PROBLEM TO WORK ON
Count lines, not occurrences: report how many lines in the records hold the string "excess", and nothing else.

Stored items

-- ==== Sys2Proof/Machine/Source.lean ====
section
/-! DEFINITION. SOURCE and PARSE: opening Folien shards, scanning tar shards, reading and checking records, and trying one
copy after another (R70 to R92). -/

namespace Sys2Proof.Machine

/-! ## Folien shards -/

/-- The first failed check's code of a list, 0 where all pass. -/
def firstCode (l : List (Bool × Nat)) : Nat := ((l.find? fun c => !c.1).map Prod.snd).getD 0

/-- The raw fields of index entry `i` of a Folien shard (R73). -/
def entryBytes (b : Bytes) (i : Nat) : Bytes := slice (field b 0x30 8 + 32 * i) 32 b

/-- The code that marks the sample of an index entry, 0 where the entry is good (R74, R77, R90). -/
def entryCode (b : Bytes) (maxRecord i : Nat) : Nat :=
  let e := entryBytes b i
  let off := field e 0 8
  let bytes := field e 8 4
  let index := field b 0x30 8
  let prev := if i = 0 then 0 else field (entryBytes b (i - 1)) 0 8 + field (entryBytes b (i - 1)) 8 4
  firstCode [
    (decide (field e 0x0C 4 ≤ maxRecord), 0x1024),
    (decide (128 ≤ off ∧ off % 8 = 0) && (decide (index + 32 * field b 0x0C 4 ≤ off) || decide (off + bytes ≤ index)), 0x1020),
    (decide (off + bytes ≤ field b 0x40 8) && decide (prev ≤ off) && bytes == roundUp (32 + field e 0x0C 4) 8, 0x1020),
    (byteAt e 0x13 == 0 && field e 0x1C 4 == 0 && decide (byteAt e 0x12 ≤ 2), 0x1020),
    (payloadKinds.contains (byteAt e 0x11), 0x1025),
    (kindClass (byteAt e 0x11) == byteAt e 0x10, 0x1026)]

/-- Index entry `i` of a Folien shard as the open keeps it. -/
def indexEntry (b : Bytes) (maxRecord i : Nat) : IndexEntry :=
  let e := entryBytes b i
  { offset := field e 0 8, recordBytes := field e 8 4, length := field e 0x0C 4, cls := byteAt e 0x10, kind := byteAt e 0x11
    framing := byteAt e 0x12, cost := field e 0x14 4, tokens := field e 0x18 4, code := entryCode b maxRecord i }

/-- The code of the shard fault of a Folien object, 0 where it opens (R72, R90). -/
def folienFault (j : Job) (num : Nat) (sh : ShardRec) (b : Bytes) : Nat :=
  let count := field b 0x0C 4
  let index := field b 0x30 8
  let flags := field b 0x24 4
  firstCode [
    (decide (128 ≤ b.length ∧ field b 0x40 8 ≤ b.length), 0x1016),
    (slice 0 4 b == bytesOf [0x46, 0x4C, 0x53, 0x31], 0x1011),
    (field b 4 2 == 1, 0x1012),
    (crc32c (b.take 0x7C) == field b 0x7C 4, 0x1013),
    (field b 8 4 == 128 && decide (1 ≤ count ∧ count ≤ 1048576) && decide (flags ≤ 1) && decide (field b 0x28 8 < 2 ^ 40), 0x1019),
    (decide (index % 8 = 0 ∧ 128 ≤ index) && field b 0x3C 4 == 0 && decide (128 ≤ field b 0x40 8), 0x1019),
    ((flags == 1 || field b 0x48 8 == 0) && allZero (slice 0x50 44 b), 0x1019),
    (field b 0x10 16 == j.corpusId, 0x1014),
    (field b 0x20 4 == num && field b 0x28 8 == sh.first && count == sh.count, 0x1015),
    (decide (index + 32 * count ≤ field b 0x40 8), 0x1017),
    (crc32c (slice index (32 * count) b) == field b 0x38 4, 0x1018)]

/-- The tag of the vocabulary that TOKENIZE loads (R78). -/
def Job.vocabTag (j : Job) : Option Nat := j.tokenizeStage.map fun st => (tokenizeParams st.param).vocab % 2 ^ 64

/-- A Folien object opened (R72): its shard fault, or its entries and whether their token counts are claims (R78). -/
def openFolien (j : Job) (num : Nat) (sh : ShardRec) (maxRecord : Nat) (b : Bytes) : Except Nat (List IndexEntry × Bool) :=
  let f := folienFault j num sh b
  if f ≠ 0 then .error f
  else .ok ((List.range sh.count).map (indexEntry b maxRecord), field b 0x24 4 == 1 && j.vocabTag == some (field b 0x48 8))

/-! ## Tar shards -/

/-- A numeric field in octal; nothing where it is none (R81). -/
def octalField (b : Bytes) : Option Nat :=
  let digits := (b.dropWhile (· == 0x20)).takeWhile fun c => c != 0x20 && c != 0
  if digits.all fun c => decide (0x30 ≤ c.toNat ∧ c.toNat ≤ 0x37) then
    some (digits.foldl (fun (v : Nat) c => 8 * v + (c.toNat - 0x30)) 0)
  else none

/-- A decimal number of at least one digit. -/
def decimal (b : Bytes) : Option Nat :=
  if b ≠ [] ∧ b.all fun c => decide (0x30 ≤ c.toNat ∧ c.toNat ≤ 0x39) then
    some (b.foldl (fun (v : Nat) c => 10 * v + (c.toNat - 0x30)) 0)
  else none

/-- Does a header's checksum hold (R81)? -/
def tarChecksumOk (h : Bytes) : Bool :=
  octalField (slice 148 8 h) == some (((h.take 148 ++ h.drop 156).map (·.toNat)).sum + 8 * 0x20)

/-- The size and the path that an extended header gives the next one. -/
abbrev PaxFields := Option Nat × Option Bytes

/-- The records of an extended header, at most `fuel` (R81); nothing where one is refused. -/
def paxRecords : Nat → Bytes → PaxFields → Option PaxFields
  | 0, _, acc => some acc
  | _, [], acc => some acc
  | fuel + 1, b, acc =>
    match decimal (b.takeWhile (· != 0x20)) with
    | none => none
    | some n =>
      let head := (b.takeWhile (· != 0x20)).length + 1
      let record := b.take n
      if n ≤ head ∨ b.length < n ∨ record.getLast? ≠ some 0x0A then none
      else
        let body := (record.drop head).dropLast
        let key := body.takeWhile (· != 0x3D)
        let value := body.drop (key.length + 1)
        if key.length = body.length then none
        else if key = ascii ['s', 'i', 'z', 'e'] then
          match decimal value with
          | some v => paxRecords fuel (b.drop n) (some v, acc.2)
          | none => none
        else if key = ascii ['p', 'a', 't', 'h'] then
          if 4096 < value.length then none else paxRecords fuel (b.drop n) (acc.1, some value)
        else paxRecords fuel (b.drop n) acc

/-- A name cut at its final suffix: what stands before the dot, and the suffix in lower case. -/
def cutSuffix (name : Bytes) : Option (Bytes × Bytes) :=
  let tail := name.reverse.takeWhile fun c => c != 0x2E && c != 0x2F
  match name.reverse.drop tail.length with
  | c :: rest =>
    if c = 0x2E then
      some (rest.reverse, tail.reverse.map fun x => if 0x41 ≤ x.toNat ∧ x.toNat ≤ 0x5A then x + 0x20 else x)
    else none
  | [] => none

/-- The payload kind of a suffix (R77). -/
def suffixKind (sfx : Bytes) : Option Nat :=
  ([(['j', 'p', 'g'], 0x01), (['j', 'p', 'e', 'g'], 0x01), (['p', 'n', 'g'], 0x02), (['j', '2', 'k'], 0x03),
    (['j', '2', 'c'], 0x03), (['j', 'p', '2'], 0x04), (['f', 'l', 'a', 'c'], 0x10), (['o', 'p', 'u', 's'], 0x11),
    (['w', 'a', 'v'], 0x12), (['t', 'x', 't'], 0x20), (['u', '1', '6'], 0x23)].find? fun e => ascii e.1 == sfx).map Prod.snd

/-- The payload kind and FRAMING of a member's name (R82). -/
def memberKind (name : Bytes) : Option (Nat × Nat) :=
  match cutSuffix name with
  | none => none
  | some (rest, sfx) =>
    let framing := if sfx = ascii ['z', 's', 't'] then 1 else if sfx = ascii ['l', 'z', '4'] then 2 else 0
    if framing = 0 then (suffixKind sfx).map fun k => (k, 0)
    else match cutSuffix rest with
      | some (_, inner) => (suffixKind inner).map fun k => (k, framing)
      | none => none

/-- What a scan of a tar archive finds (R82, R83): the records in order, the members skipped and beyond the count, and the
code that ended it early, or 0. -/
structure TarScan where
  entries : List IndexEntry := []
  skipped : Nat := 0
  excess : Nat := 0
  code : Nat := 0
deriving DecidableEq, Repr

/-- A member's name: the path of its extended header, or prefix and name. -/
def memberName (h : Bytes) (pax : PaxFields) : Bytes :=
  match pax.2 with
  | some p => p
  | none =>
    let cut (b : Bytes) : Bytes := b.takeWhile (· != 0)
    let prefix_ := cut (slice 345 155 h)
    if prefix_ = [] then cut (slice 0 100 h) else prefix_ ++ [0x2F] ++ cut (slice 0 100 h)

/-- A regular member joins the scan (R82, R83). -/
def TarScan.member (t : TarScan) (count maxRecord off size : Nat) (name : Bytes) : TarScan :=
  match memberKind name with
  | none => { t with skipped := t.skipped + 1 }
  | some (kind, framing) =>
    if count ≤ t.entries.length then { t with excess := t.excess + 1 }
    else
      { t with entries := t.entries ++
        [{ offset := off, recordBytes := size, length := size, cls := kindClass kind, kind := kind, framing := framing
           cost := 0, tokens := 0, code := if maxRecord < size then 0x1024 else 0 }] }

WRITTEN SOLUTION
2